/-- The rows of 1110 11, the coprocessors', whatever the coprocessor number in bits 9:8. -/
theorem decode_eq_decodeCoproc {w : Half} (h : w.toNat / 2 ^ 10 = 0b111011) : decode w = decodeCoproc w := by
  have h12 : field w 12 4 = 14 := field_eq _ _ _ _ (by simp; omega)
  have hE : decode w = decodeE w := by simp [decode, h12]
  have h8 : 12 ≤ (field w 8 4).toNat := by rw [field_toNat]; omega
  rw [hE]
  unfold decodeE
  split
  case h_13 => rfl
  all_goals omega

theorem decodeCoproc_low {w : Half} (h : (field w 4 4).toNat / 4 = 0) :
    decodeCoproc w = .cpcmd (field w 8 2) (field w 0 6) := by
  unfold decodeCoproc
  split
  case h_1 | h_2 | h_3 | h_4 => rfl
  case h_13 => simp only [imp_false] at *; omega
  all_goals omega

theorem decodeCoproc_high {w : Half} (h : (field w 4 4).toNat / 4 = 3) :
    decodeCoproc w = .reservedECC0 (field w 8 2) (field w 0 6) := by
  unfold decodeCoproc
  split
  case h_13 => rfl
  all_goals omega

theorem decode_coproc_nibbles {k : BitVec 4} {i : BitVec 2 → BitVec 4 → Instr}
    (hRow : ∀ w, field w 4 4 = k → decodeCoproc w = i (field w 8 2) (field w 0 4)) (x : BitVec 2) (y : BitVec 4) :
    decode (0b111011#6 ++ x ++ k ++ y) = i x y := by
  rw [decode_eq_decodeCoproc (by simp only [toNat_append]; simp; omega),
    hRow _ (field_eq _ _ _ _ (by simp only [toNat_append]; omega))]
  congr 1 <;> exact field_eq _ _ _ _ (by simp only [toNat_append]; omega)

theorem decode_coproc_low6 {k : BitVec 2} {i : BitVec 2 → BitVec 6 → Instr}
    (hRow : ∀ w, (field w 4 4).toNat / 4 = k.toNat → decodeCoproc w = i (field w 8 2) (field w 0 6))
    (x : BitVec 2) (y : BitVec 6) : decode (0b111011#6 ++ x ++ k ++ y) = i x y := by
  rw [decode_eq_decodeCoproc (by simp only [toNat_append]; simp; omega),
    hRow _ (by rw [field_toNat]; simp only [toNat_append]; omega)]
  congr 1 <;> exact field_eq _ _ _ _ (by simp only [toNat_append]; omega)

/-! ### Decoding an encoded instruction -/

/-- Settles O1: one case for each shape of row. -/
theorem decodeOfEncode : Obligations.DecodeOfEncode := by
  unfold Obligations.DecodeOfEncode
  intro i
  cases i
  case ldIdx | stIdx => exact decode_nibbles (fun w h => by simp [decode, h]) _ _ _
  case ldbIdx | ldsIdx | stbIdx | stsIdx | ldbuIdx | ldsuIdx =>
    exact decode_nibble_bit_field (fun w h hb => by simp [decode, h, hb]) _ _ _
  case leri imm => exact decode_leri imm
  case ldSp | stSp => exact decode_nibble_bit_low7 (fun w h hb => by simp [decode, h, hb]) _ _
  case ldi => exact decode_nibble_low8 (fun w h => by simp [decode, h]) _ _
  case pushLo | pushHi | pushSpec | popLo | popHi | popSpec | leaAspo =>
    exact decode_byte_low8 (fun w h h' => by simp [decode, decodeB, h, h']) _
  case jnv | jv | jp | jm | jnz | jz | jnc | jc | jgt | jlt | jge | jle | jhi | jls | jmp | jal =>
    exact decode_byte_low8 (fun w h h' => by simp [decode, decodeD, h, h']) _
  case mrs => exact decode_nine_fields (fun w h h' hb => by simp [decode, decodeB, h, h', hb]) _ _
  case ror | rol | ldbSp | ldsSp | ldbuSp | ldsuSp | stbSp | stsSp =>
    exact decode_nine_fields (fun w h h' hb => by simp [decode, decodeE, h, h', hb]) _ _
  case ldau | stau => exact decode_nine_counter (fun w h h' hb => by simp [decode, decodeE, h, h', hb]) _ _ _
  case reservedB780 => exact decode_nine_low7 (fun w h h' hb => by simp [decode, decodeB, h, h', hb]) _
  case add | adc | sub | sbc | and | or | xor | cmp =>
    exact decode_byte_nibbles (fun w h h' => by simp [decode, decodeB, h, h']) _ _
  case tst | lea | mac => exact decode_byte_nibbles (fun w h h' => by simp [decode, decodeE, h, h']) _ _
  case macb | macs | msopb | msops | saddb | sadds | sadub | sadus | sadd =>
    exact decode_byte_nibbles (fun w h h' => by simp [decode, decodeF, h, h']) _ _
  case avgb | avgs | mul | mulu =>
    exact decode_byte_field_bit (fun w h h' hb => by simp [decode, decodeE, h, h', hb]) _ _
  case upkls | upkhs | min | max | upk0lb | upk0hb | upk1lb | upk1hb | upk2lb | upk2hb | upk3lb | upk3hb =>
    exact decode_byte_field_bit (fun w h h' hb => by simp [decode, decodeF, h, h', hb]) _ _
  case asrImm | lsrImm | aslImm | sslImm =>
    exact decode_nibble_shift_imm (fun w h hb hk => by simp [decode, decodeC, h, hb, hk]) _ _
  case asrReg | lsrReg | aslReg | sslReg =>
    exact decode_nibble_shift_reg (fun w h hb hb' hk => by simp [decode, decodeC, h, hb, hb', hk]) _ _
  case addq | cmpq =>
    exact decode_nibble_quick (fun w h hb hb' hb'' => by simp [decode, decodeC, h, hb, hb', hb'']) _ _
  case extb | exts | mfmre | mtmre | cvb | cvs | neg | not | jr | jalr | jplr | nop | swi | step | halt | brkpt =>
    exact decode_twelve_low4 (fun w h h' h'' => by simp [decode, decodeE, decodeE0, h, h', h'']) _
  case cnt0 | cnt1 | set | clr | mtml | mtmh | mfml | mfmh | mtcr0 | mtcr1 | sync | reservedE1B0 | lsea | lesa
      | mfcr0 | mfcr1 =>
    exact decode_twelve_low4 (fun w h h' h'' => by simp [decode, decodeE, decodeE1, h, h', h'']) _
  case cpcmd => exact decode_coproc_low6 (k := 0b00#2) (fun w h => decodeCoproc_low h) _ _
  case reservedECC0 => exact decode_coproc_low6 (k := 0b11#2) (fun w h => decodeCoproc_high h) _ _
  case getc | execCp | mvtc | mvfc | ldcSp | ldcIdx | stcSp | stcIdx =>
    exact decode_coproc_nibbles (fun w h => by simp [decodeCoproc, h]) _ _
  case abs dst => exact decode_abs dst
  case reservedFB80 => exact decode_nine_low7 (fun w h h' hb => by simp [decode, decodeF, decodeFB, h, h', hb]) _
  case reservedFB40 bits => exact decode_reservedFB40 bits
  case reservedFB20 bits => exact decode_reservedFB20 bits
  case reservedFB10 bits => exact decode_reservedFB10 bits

--

Problem description>
Read the lines above. Gather those in which the string "have" is found.

Response area>
  have h12 : field w 12 4 = 14 := field_eq _ _ _ _ (by simp; omega)
  have hE : decode w = decodeE w := by simp [decode, h12]
  have h8 : 12 ≤ (field w 8 4).toNat := by rw [field_toNat]; omega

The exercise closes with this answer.